Analysis of outcomes in patients with abnormal laterality undergoing congenital heart surgery.

机构信息

Department of Cardiovascular Surgery, Faculty of Medicine, Atakent Hospital, Acibadem Mehmet Ali Aydinlar University, İstanbul, Turkey.

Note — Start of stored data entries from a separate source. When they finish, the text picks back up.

/-- An image whose cores have other numbers, and whose scratchpad window another base. -/
def Image.renumber (i : Image) (r : Rebind) : Image :=
  { i with
    unit := { i.unit with
      sbase := r.now
      nodes := i.unit.nodes.foldl (fun m e => Map.put m (r.core e.1) { e.2 with parent := r.core e.2.parent }) [] }
    cores := i.cores.map (r.coreImage i), recruits := i.recruits.map (r.coreImage i)
    sheep := i.sheep.map (fun h => { h with
      batches := h.batches.map (fun (b : Batch) => { b with holder := r.hart b.holder }), armed := h.armed.map r.hart }) }

/-- The number that stands in a record for unit core j, and for the recruits after number 96: one in a flock of its own that no core
has. -/
def imageCore (j : Nat) : Nat := 2 ^ 20 + 16 * j
def imageIndex (c : Nat) : Nat := (c - 2 ^ 20) / 16

def Image.ats (i : Image) : List Nat := i.cores.map (fun e => e.at_) ++ i.recruits.map (fun e => e.at_)
def Image.names (i : Image) : List Nat :=
  (List.range i.cores.length).map imageCore ++ (List.range i.recruits.length).map (fun r => imageCore (96 + r))

/-- The image with the numbers of its records, and back with the numbers of its cores. -/
def Image.canon (i : Image) : Image := i.renumber { cores := i.ats.zip i.names, base := i.unit.sbase, now := 0 }
def Image.uncanon (i : Image) (ats : List Nat) (base : Nat) : Image := i.renumber { cores := i.names.zip ats, base := 0, now := base }

/-! ## Codes of values that are no numbers -/

def Wake.code : Wake → List Nat
  | .counters t c s l => [1, t.toNat, c.toNat, s.toNat, l.toNat]
  | .fence s l d => [2, s.toNat, l.toNat, if d then 1 else 0]
  | .quiet => [3]
  | .quietOf c sl => [4, c, sl]
  | .lines ls => 5 :: ls
  | .copyRoom q n ls => 6 :: q :: n :: ls
  | .objPhase b p => [7, b, p.toNat]
  | .barPhase b p => [8, b.toNat, p.toNat]
  | .interrupt => [9]
  | .event => [10]
  | .sheepIdle => [11]
  | .answer i => [12, i]
  | .stepRoom => [13]
  | .loopFree m => [14, m.toNat]
  | .bell => [15]
  | .token b => [16, b]
  | .anyToken => [17]
  | .pendZero t => [18, t]

def Wake.ofCode (l : List Nat) : Option Wake :=
  let a (i : Nat) : Nat := l.getD i 0
  match a 0 with
  | 1 => some (.counters (.ofNat 3 (a 1)) (.ofNat 3 (a 2)) (.ofNat 3 (a 3)) (.ofNat 3 (a 4)))
  | 2 => some (.fence (.ofNat 3 (a 1)) (.ofNat 3 (a 2)) (a 3 = 1))
  | 3 => some .quiet
  | 4 => some (.quietOf (a 1) (a 2))
  | 5 => some (.lines (l.drop 1))
  | 6 => some (.copyRoom (a 1) (a 2) (l.drop 3))
  | 7 => some (.objPhase (a 1) (.ofNat 16 (a 2)))
  | 8 => some (.barPhase (.ofNat 4 (a 1)) (.ofNat 16 (a 2)))
  | 9 => some .interrupt
  | 10 => some .event
  | 11 => some .sheepIdle
  | 12 => some (.answer (a 1))
  | 13 => some .stepRoom
  | 14 => some (.loopFree (.ofNat 8 (a 1)))
  | 15 => some .bell
  | 16 => some (.token (a 1))
  | 17 => some .anyToken
  | 18 => some (.pendZero (a 1))
  | _ => none

def Token.code : Token → List Nat
  | .vector sl new => [1, sl, if new then 1 else 0]
  | .engine => [2]
  | .nobody => [3]
def Token.ofCode (l : List Nat) : Token :=
  if l.getD 0 0 = 1 then .vector (l.getD 1 0) (l.getD 2 0 = 1) else if l.getD 0 0 = 2 then .engine else .nobody

def BankState.code : BankState → Nat
  | .free => 0 | .f => 1 | .el => 2 | .eh => 3
def BankState.ofCode (n : Nat) : BankState := if n = 1 then .f else if n = 2 then .el else if n = 3 then .eh else .free

/-- An optional number as a list. -/
def optCode (o : Option Nat) : List Nat := match o with
  | some n => [n]
  | none => []
def optOf (l : List Nat) : Option Nat := l.head?

/-- The notification of a freeze: its cause, if it has one, and its value. -/
def freezeCode (o : Option (Option Nat × Word64)) : List Nat := match o with
  | some (c, v) => [(c.map (fun n => n + 1)).getD 0, v.toNat]
  | none => []
def freezeOf (l : List Nat) : Option (Option Nat × Word64) := match l with
  | c :: v :: _ => some (if c = 0 then none else some (c - 1), .ofNat 64 v)
  | _ => none

/-! ## UNIT, SHEEP, TRACE -/

def Unit.setBar (x : Unit) (b : Nat) (f : UBar → UBar) : Unit :=
  { x with bars := Map.setD {} x.bars b (f ((Map.find x.bars b).getD {})) }

/-- Tag 1. The arrival marks of the groups stand in their SPLIT records; of those that have finished, here. -/
def unitLay (ilock : Bool) : List (Lay Unit) := [
  .num 4 (fun x => x.ngroups) (fun x n => { x with ngroups := n }),
  .reg 4 (fun x => x.gen) (fun x v => { x with gen := v }),
  .info 4 (fun _ => if ilock then 1 else 0),
  .file 2 0 16 (fun x b => (x.bar (.ofNat 4 b)).phase.toNat) (fun x b v => x.setBar b (fun y => { y with phase := .ofNat 16 v })),
  .file 1 0 16 (fun x b => if (x.bar (.ofNat 4 b)).left then 1 else 0) (fun x b v => x.setBar b (fun y => { y with left := v = 1 })),
  .file 4 0 16 (fun x b => (x.bar (.ofNat 4 b)).count) (fun x b v => x.setBar b (fun y => { y with count := v })),
  .reg 8 (fun x => x.status) (fun x v => { x with status := v }),
  .reg 8 (fun x => x.faddr) (fun x v => { x with faddr := v }),
  .num 8 (fun x => x.ftime) (fun x n => { x with ftime := n }),
  .num 4 (fun x => x.counter) (fun x n => { x with counter := n }),
  .num 2 (fun x => x.vregs) (fun x n => { x with vregs := n }),
  .reg 8 (fun x => x.param) (fun x v => { x with param := v }),
  .nums (fun x => x.finished) (fun x l => { x with finished := l }),
  .list (fun x => x.nodes) (fun x l => { x with nodes := l }) (0, { parent := 0, pending := 0 }) [
    .num 2 (fun e => imageIndex e.1) (fun e n => (imageCore n, e.2)),
    .num 2 (fun e => imageIndex e.2.parent) (fun e n => (e.1, { e.2 with parent := imageCore n })),
    .num 4 (fun e => e.2.pending) (fun e n => (e.1, { e.2 with pending := n })),
    .reg 8 (fun e => e.2.status) (fun e v => (e.1, { e.2 with status := v })),
    .reg 8 (fun e => e.2.faddr) (fun e v => (e.1, { e.2 with faddr := v })),
    .num 8 (fun e => e.2.ftime) (fun e n => (e.1, { e.2 with ftime := n }))]]

/-- Tag 13: the window in push order, the body table, the batches with their holders, ARMED, SWEEPS. -/
def sheepLay : List (Lay Sheep) := [
  .list (fun h => h.window) (fun h l => { h with window := l }) 0 [.reg 16 id (fun _ v => v)],
  .nums (fun h => h.batches.flatMap (fun b => b.bodies.map BitVec.toNat)) (fun h _ => h),
  .list (fun h => h.batches) (fun h l => { h with batches := l }) { holder := 0, count := 0, bodies := [] } [
    .num 8 (fun b => b.holder) (fun b n => { b with holder := n }),
    .num 4 (fun b => b.count) (fun b n => { b with count := n }),
    .nums (fun b => b.bodies.map BitVec.toNat) (fun b l => { b with bodies := l.map (BitVec.ofNat 24) })],
  .nums (fun h => h.armed) (fun h l => { h with armed := l }),
  .reg 2 (fun h => h.sweeps) (fun h v => { h with sweeps := v })]

/-- Tag 16, for each unit core: TCTL, TUNIT, TENTRY, TBRK. -/
def traceLay : List (Lay CoreImage) :=
  let k (get : Core → Word64) (set : Core → Word64 → Core) : Lay CoreImage :=
    .reg 8 (fun e => get e.core) (fun e v => { e with core := set e.core v })
  [k (fun k => k.tctl) (fun k v => { k with tctl := v }), k (fun k => k.tunit) (fun k v => { k with tunit := v }),
   k (fun k => k.tentry) (fun k v => { k with tentry := v }), k (fun k => k.tbrk) (fun k v => { k with tbrk := v })]

/-! ## Groups and splits -/

/-- Tag 4, up to the counters. -/
def groupLay : List (Lay Group) := [
  .reg 1 (fun g => g.prio) (fun g v => { g with prio := v }),
  .file 4 0 4 (fun g k => (g.split k).aging) (fun g k v => if g.uses k then g.setSplit k { g.split k with aging := v } else g),
  .flag (fun g => g.aur) (fun g v => { g with aur := v }),
  .flag (fun g => g.xdiv) (fun g v => { g with xdiv := v }),
  .flag (fun g => g.lw16) (fun g v => { g with lw16 := v }),
  .info 1 (fun g => g.splits.foldl (fun m e => m + 2 ^ e.1) 0),
  .reg 4 (fun g => g.exited) (fun g v => { g with exited := v }),
  .file 4 1 7 (fun g k => (Map.getD 0 g.m k).toNat) (fun g k v => { g with m := Map.setD 0 g.m k (.ofNat 32 v) }),
  .file 8 128 384 (fun g n => (Map.getD 0 g.y n).toNat) (fun g n v => { g with y := Map.setD 0 g.y n (.ofNat 64 v) })]

/-- Tag 4, what the model's edition appends. -/
def groupTail : List (Lay Group) := [
  .num 4 (fun g => g.index) (fun g n => { g with index := n }),
  .nums (fun g => optCode (g.recruit.map BitVec.toNat)) (fun g l => { g with recruit := (optOf l).map (BitVec.ofNat 64) }),
  .reg 4 (fun g => g.gen) (fun g v => { g with gen := v }),
  .flag (fun g => g.ilock) (fun g v => { g with ilock := v }),
  .num 1 (fun g => g.vregs) (fun g n => { g with vregs := n }),
  .reg 1 (fun g => g.wsgrp) (fun g v => { g with wsgrp := v }),
  .reg 1 (fun g => g.gsel) (fun g v => { g with gsel := v }),
  .reg 2 (fun g => g.dom) (fun g v => { g with dom := v }),
  .reg 5 (fun g => g.tbase) (fun g v => { g with tbase := v }),
  .reg 1 (fun g => g.tlast) (fun g v => { g with tlast := v }),
  .reg 8 (fun g => g.instret) (fun g v => { g with instret := v }),
  .nums (fun g => optCode g.trapped) (fun g l => { g with trapped := optOf l }),
  .flag (fun g => g.halted) (fun g v => { g with halted := v }),
  .nums (fun g => freezeCode g.frozen) (fun g l => { g with frozen := freezeOf l }),
  .num 1 (fun g => g.frames.length) (fun g n => { g with frames := (List.range n).map (fun i => g.frames.getD i {}) })]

Department of Pediatric Cardiology, Faculty of Medicine, Atakent Hospital, Acibadem Mehmet Ali Aydinlar University, İstanbul, Turkey.

出版信息

Cardiol Young. 2022 Jul;32(7):1129-1135. doi: 10.1017/S1047951121003899. Epub 2021 Oct 1.

Abstract

OBJECTIVE

Laterality anomalies are almost always associated with severe cardiac anomalies. Demographic properties, type of the procedures, associated anomalies, and early and mid-term prognosis of four types of laterality anomalies were analysed.

METHODS

A total of 64 consecutive patients with laterality anomalies were enrolled between July 2014 and July 2020. We grouped the patients as situs solitus dextrocardia (SSD) (n = 12; 18.7%); situs inversus (SI) (n = 16; 25%); right atrial isomerism (RAI) (n = 29; 45.3%); and left atrial isomerism (LAI) (n = 7; 10.9%). TAPVC was only present in the RAI group (31%). Incidence of mitral or tricuspid atresia was higher in the SSD group (25%). All the patients were followed up with a mean of 19.06 ± 17.6 (0.1-72) months.

RESULTS

Early postoperative mortality was 17 patients, among 107 procedures (15.8%). Twelve patients were in the neonatal period. All ten patients survived after isolated ductal stenting. Fourteen of the deaths were in the RAI group (48.3%). The 3-year survival rates were 85% in LAI, 78.7% in SI, 55.8% in SSD, and 38% in RAI groups. According to the multivariable Cox regression model, mechanical ventilation, kidney injury, RAI, and complex surgery in the neonatal period were independent risk factors for early mortality.

CONCLUSION

Laterality anomalies are one of the most challenging patients who commonly had univentricular physiology. The most prevalent anomaly was RAI, and RAI had the worst outcome and survival. Ductal stent is an acceptable first intervention during the neonatal period in suitable patients. Complex procedures may carry a high risk of death in the neonatal period.

摘要

目的

侧位异常几乎总是与严重的心脏异常相关。本研究分析了 4 种侧位异常的人口统计学特征、手术类型、相关异常以及早期和中期预后。

方法

2014 年 7 月至 2020 年 7 月,共纳入 64 例连续的侧位异常患者。我们将患者分为右位心右旋(SSD)(n=12;18.7%)、反位(SI)(n=16;25%)、右房异构(RAI)(n=29;45.3%)和左房异构(LAI)(n=7;10.9%)。只有 RAI 组存在心上型完全性肺静脉异位引流(TAPVC)(31%)。SSD 组二尖瓣或三尖瓣闭锁的发生率较高(25%)。所有患者平均随访 19.06±17.6(0.1-72)个月。

结果

107 例手术中有 17 例(15.8%)发生术后早期死亡。12 例在新生儿期。10 例孤立性导管支架置入术后全部存活。RAI 组 14 例死亡(48.3%)。LAI 组 3 年生存率为 85%,SI 组为 78.7%,SSD 组为 55.8%,RAI 组为 38%。多变量 Cox 回归模型显示,机械通气、肾损伤、RAI 和新生儿期复杂手术是早期死亡的独立危险因素。

结论

侧位异常是最具挑战性的患者之一,常伴有单心室生理学。最常见的异常是 RAI,其预后和生存率最差。对于合适的患者,在新生儿期进行导管支架置入术是一种可接受的初始干预措施。复杂手术可能会增加新生儿期死亡的风险。